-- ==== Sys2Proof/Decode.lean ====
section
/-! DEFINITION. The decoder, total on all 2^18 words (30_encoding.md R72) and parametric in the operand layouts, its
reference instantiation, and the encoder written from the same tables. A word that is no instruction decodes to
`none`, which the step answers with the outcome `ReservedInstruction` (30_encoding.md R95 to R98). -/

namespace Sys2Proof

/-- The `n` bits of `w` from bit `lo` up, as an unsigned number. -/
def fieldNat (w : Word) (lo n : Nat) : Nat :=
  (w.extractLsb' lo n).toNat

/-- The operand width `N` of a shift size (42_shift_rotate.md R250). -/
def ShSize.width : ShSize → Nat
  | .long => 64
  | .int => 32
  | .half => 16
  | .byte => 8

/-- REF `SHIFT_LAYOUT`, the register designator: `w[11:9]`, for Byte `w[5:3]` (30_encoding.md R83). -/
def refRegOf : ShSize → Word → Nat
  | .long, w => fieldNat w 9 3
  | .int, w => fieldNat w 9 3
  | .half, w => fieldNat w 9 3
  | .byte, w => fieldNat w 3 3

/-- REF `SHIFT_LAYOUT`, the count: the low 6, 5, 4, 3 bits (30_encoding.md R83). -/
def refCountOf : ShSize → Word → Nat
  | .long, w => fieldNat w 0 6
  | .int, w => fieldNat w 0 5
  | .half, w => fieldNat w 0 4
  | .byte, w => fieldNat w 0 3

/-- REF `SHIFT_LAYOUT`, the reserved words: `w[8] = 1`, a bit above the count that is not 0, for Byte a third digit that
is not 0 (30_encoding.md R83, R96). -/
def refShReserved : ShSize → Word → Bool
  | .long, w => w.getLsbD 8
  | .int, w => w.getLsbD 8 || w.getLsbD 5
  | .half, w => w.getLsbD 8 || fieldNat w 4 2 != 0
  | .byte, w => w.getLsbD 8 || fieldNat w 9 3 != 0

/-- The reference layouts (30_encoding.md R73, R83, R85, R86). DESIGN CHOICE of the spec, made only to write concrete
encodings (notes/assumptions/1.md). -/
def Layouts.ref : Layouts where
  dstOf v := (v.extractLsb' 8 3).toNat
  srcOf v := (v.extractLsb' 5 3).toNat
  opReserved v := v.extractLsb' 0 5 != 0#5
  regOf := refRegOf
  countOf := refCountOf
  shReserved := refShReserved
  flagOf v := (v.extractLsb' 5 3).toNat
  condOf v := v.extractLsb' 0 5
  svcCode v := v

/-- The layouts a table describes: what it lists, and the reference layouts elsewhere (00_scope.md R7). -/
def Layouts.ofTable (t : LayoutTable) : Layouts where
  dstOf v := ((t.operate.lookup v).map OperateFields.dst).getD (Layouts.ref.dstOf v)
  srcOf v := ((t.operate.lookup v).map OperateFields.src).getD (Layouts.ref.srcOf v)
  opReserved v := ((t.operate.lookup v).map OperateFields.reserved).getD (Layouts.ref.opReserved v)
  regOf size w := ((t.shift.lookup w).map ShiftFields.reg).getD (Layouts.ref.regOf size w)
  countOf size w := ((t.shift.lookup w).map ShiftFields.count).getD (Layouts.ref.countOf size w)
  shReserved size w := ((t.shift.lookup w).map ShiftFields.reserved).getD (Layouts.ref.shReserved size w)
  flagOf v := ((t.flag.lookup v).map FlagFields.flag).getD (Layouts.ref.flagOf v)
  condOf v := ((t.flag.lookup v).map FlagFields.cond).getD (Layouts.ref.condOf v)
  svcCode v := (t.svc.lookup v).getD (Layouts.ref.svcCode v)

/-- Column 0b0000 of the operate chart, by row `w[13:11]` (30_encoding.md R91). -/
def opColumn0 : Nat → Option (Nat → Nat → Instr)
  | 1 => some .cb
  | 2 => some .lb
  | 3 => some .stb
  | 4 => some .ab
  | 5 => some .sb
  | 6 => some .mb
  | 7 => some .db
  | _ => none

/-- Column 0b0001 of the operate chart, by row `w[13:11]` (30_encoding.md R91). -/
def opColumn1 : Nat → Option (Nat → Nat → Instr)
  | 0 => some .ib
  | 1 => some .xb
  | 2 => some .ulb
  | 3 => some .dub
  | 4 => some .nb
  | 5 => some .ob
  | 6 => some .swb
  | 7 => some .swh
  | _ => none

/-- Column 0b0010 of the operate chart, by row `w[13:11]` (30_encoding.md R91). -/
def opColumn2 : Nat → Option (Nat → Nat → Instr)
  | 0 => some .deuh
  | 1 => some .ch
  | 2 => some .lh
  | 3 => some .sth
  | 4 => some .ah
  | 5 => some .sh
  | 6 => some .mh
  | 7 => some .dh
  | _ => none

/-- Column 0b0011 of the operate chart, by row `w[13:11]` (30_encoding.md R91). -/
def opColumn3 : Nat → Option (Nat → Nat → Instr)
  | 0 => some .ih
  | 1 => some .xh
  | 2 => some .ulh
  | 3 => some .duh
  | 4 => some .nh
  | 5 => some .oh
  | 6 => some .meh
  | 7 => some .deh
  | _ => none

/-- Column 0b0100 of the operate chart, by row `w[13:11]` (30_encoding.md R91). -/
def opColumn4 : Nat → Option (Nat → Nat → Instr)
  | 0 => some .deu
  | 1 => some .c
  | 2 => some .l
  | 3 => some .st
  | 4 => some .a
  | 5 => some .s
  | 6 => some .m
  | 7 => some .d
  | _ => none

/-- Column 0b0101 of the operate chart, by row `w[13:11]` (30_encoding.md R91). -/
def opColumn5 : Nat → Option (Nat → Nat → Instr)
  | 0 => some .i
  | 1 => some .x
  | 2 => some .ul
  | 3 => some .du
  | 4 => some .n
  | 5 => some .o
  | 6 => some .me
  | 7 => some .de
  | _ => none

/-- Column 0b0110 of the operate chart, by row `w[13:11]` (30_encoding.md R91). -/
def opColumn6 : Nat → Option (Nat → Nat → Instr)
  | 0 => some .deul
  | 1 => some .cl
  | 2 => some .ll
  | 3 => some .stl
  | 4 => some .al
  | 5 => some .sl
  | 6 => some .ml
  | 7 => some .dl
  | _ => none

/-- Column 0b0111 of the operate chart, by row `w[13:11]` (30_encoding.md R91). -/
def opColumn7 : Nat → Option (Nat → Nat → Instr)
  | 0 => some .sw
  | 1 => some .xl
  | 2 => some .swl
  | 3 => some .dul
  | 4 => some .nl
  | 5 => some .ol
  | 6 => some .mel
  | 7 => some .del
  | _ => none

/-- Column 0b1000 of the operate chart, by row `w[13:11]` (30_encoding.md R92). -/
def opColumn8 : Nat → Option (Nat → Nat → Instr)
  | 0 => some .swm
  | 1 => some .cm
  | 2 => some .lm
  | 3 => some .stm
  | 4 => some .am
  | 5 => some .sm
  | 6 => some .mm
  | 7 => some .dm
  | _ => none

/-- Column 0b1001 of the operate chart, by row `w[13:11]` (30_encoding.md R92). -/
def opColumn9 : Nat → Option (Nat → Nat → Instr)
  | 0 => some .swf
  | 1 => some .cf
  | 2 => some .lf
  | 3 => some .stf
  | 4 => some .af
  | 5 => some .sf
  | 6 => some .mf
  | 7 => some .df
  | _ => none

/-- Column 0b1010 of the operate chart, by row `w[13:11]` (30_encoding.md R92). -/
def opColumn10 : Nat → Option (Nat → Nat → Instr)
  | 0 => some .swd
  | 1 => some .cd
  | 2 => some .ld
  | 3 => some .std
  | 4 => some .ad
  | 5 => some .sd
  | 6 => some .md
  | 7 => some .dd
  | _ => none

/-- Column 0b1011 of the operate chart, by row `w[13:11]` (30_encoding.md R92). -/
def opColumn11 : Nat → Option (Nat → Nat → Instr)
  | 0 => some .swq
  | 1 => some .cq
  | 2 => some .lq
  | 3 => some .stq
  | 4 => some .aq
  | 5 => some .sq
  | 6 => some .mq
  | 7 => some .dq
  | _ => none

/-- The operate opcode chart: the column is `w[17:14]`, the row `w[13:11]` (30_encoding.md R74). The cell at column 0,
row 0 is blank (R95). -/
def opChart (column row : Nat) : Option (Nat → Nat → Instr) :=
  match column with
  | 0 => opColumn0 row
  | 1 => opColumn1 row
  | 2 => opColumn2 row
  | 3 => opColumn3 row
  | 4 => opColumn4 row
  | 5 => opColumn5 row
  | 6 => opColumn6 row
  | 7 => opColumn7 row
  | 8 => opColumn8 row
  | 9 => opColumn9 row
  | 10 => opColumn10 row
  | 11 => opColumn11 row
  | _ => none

--------

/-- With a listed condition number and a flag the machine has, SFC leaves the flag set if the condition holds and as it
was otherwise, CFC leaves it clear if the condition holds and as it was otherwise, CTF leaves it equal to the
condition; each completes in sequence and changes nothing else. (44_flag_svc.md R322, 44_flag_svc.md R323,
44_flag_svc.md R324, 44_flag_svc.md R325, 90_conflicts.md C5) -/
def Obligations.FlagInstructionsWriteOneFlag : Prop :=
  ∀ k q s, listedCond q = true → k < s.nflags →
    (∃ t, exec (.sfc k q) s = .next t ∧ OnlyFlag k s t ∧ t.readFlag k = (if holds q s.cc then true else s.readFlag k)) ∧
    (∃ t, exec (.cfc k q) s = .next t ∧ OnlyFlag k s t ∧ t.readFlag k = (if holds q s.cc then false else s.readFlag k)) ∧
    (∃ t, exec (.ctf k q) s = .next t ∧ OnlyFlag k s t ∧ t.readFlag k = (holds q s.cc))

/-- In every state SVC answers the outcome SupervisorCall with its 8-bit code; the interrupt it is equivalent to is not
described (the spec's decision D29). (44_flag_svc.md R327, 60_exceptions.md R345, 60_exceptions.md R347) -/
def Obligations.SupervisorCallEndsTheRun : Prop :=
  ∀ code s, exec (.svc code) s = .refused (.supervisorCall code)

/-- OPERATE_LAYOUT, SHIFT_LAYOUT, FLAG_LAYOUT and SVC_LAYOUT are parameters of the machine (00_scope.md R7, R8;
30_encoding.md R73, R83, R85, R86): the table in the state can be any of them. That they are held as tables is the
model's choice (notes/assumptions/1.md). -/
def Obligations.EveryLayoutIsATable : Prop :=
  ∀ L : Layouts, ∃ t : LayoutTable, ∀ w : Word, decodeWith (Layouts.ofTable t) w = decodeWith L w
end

--------

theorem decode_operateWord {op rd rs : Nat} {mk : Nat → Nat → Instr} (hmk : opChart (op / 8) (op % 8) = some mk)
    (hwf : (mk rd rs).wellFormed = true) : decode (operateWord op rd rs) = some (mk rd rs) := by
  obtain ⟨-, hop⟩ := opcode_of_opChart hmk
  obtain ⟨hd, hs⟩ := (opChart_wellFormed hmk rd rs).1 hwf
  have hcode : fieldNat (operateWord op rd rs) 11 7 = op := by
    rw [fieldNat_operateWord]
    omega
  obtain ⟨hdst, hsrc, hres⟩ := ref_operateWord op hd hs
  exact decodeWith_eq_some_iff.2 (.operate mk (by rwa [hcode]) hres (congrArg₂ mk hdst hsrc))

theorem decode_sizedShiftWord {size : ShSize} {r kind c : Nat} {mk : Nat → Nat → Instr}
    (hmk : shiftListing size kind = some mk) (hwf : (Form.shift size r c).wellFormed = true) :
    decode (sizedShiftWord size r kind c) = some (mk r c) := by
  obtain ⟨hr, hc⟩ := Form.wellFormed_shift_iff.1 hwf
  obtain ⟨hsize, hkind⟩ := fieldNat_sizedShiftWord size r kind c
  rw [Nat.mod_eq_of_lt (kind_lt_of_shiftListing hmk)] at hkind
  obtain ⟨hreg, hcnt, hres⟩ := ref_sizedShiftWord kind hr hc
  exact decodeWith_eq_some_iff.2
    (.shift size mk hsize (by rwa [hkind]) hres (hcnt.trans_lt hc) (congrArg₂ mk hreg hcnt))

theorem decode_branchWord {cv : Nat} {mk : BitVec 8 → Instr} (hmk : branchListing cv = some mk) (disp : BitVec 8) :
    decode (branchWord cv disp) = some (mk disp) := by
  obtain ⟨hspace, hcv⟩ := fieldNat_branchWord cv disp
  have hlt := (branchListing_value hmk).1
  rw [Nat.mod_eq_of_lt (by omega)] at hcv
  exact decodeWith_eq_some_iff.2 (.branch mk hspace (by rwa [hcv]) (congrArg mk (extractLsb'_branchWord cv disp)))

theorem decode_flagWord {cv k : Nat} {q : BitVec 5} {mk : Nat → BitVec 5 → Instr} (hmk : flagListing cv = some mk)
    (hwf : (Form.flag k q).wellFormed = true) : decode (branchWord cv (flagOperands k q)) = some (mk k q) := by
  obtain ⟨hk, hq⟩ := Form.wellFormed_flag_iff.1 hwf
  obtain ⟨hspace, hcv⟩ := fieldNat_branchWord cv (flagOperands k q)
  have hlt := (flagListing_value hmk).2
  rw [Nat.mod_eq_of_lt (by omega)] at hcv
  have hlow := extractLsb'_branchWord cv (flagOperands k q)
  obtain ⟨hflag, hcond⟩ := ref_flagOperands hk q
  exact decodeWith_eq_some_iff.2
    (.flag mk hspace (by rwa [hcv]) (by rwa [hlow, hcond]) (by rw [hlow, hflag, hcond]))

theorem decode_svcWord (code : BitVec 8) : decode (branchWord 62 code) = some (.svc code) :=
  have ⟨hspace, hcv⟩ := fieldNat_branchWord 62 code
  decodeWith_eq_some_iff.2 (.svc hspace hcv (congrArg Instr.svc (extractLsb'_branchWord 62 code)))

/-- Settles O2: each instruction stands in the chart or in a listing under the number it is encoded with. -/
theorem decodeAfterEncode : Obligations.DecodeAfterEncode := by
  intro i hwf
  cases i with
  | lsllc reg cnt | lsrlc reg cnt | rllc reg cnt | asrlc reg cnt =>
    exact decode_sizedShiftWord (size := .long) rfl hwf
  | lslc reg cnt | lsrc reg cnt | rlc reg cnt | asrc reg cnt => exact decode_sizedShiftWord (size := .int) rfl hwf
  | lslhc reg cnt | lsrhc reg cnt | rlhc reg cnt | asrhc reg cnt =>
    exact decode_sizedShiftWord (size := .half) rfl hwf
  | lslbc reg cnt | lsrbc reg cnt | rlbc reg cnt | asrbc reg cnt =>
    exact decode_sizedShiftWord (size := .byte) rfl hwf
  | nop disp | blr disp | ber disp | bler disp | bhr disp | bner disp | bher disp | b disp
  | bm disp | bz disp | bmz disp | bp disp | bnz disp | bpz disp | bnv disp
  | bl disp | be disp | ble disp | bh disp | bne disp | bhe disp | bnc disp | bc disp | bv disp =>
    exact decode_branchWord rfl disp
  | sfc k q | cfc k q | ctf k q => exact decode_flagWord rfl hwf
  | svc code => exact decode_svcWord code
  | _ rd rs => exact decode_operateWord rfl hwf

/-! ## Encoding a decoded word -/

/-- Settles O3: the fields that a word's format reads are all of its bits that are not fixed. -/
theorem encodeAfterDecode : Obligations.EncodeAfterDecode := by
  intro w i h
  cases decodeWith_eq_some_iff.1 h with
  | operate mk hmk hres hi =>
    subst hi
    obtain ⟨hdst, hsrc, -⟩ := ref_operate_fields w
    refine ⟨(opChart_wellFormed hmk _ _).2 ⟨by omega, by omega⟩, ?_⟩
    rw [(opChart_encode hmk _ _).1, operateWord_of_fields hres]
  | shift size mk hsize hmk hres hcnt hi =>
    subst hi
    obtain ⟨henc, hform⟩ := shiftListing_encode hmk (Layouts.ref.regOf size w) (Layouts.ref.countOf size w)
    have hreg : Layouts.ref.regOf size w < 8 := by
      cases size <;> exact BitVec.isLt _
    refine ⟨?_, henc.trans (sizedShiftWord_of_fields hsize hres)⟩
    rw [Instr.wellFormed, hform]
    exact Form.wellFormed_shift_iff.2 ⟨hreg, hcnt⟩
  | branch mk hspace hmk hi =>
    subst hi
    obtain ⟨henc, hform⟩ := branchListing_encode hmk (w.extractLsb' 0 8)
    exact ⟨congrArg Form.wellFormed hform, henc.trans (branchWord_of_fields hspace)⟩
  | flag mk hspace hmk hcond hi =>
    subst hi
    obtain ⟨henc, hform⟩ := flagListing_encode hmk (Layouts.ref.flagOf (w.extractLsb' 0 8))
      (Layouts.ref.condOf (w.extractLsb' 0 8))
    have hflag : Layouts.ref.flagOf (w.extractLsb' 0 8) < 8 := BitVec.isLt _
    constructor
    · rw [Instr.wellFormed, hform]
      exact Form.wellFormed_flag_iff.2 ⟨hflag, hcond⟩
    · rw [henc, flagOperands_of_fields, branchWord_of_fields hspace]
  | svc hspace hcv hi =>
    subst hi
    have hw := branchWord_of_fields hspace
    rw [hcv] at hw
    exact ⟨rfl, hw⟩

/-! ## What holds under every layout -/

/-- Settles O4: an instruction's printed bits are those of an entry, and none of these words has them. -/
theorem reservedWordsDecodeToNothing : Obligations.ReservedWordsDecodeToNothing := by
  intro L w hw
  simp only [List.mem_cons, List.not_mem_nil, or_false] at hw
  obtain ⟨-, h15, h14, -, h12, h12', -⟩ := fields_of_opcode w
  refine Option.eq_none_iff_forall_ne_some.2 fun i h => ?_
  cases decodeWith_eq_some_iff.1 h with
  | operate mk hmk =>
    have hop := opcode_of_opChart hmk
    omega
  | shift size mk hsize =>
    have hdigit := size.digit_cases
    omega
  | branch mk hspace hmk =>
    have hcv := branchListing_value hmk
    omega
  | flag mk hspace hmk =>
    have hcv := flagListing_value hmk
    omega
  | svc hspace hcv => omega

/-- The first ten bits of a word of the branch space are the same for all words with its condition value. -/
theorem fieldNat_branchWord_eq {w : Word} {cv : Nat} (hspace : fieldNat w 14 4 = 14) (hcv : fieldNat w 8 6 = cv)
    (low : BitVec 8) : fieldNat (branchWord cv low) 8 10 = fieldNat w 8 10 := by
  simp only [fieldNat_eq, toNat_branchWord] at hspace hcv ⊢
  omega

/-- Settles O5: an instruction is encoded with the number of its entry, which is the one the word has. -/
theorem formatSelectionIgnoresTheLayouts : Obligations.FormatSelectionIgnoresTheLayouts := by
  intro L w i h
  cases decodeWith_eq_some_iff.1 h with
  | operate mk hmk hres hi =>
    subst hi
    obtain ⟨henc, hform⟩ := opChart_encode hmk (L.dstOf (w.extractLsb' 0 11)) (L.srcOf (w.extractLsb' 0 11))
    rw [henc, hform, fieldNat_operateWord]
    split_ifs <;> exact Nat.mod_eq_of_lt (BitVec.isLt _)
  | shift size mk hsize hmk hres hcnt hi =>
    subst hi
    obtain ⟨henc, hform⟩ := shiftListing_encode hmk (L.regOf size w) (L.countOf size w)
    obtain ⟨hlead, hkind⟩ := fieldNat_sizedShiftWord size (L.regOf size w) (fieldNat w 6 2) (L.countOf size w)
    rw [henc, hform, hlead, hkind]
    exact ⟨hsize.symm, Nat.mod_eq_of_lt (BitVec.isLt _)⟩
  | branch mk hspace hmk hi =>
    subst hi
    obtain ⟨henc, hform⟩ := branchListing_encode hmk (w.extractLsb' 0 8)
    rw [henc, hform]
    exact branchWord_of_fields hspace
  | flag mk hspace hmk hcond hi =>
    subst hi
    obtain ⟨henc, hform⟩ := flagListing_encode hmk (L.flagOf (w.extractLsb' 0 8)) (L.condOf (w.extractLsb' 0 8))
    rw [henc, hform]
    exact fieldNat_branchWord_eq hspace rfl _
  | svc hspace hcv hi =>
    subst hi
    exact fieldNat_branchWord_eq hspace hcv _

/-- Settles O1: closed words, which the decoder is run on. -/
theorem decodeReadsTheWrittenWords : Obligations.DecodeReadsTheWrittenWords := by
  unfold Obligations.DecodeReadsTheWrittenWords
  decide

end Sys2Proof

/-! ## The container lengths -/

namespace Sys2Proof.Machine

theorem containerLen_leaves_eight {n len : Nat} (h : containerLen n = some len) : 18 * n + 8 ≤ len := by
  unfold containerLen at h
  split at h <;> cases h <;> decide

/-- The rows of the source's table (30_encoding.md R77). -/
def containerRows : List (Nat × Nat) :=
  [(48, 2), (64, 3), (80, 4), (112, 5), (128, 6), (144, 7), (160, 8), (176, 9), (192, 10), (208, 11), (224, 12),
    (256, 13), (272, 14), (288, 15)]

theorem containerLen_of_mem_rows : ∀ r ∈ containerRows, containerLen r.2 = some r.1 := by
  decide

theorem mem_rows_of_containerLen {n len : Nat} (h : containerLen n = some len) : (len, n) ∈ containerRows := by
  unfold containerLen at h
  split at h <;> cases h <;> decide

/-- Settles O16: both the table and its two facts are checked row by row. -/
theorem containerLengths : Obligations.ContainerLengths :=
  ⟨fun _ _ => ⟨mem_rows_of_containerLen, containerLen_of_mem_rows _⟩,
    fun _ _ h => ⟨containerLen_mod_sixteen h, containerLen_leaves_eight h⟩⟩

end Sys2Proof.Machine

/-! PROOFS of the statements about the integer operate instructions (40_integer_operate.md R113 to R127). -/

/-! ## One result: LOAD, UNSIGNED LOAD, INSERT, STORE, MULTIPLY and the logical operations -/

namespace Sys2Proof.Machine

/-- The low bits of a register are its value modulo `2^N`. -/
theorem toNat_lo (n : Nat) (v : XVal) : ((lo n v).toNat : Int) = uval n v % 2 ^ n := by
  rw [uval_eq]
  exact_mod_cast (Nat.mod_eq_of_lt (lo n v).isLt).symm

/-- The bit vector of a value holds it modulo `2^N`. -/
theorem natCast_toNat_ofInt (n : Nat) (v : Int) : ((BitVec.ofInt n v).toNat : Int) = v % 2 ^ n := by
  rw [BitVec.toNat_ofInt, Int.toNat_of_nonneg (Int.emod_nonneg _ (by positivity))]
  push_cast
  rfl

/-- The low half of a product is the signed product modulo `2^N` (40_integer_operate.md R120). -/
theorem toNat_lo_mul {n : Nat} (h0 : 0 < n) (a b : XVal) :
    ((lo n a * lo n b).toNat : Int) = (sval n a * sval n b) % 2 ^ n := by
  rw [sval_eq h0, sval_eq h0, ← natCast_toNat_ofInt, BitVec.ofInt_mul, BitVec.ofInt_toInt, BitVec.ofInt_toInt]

--------

Taking the material above, extract exactly and only the lines from the line with "every layout -/" to the line with "obtain ⟨-, h15, h14, -, h12, h12', -⟩", inclusive of both.

■ Answer section ■
/-! ## What holds under every layout -/

/-- Settles O4: an instruction's printed bits are those of an entry, and none of these words has them. -/
theorem reservedWordsDecodeToNothing : Obligations.ReservedWordsDecodeToNothing := by
  intro L w hw
  simp only [List.mem_cons, List.not_mem_nil, or_false] at hw
  obtain ⟨-, h15, h14, -, h12, h12', -⟩ := fields_of_opcode w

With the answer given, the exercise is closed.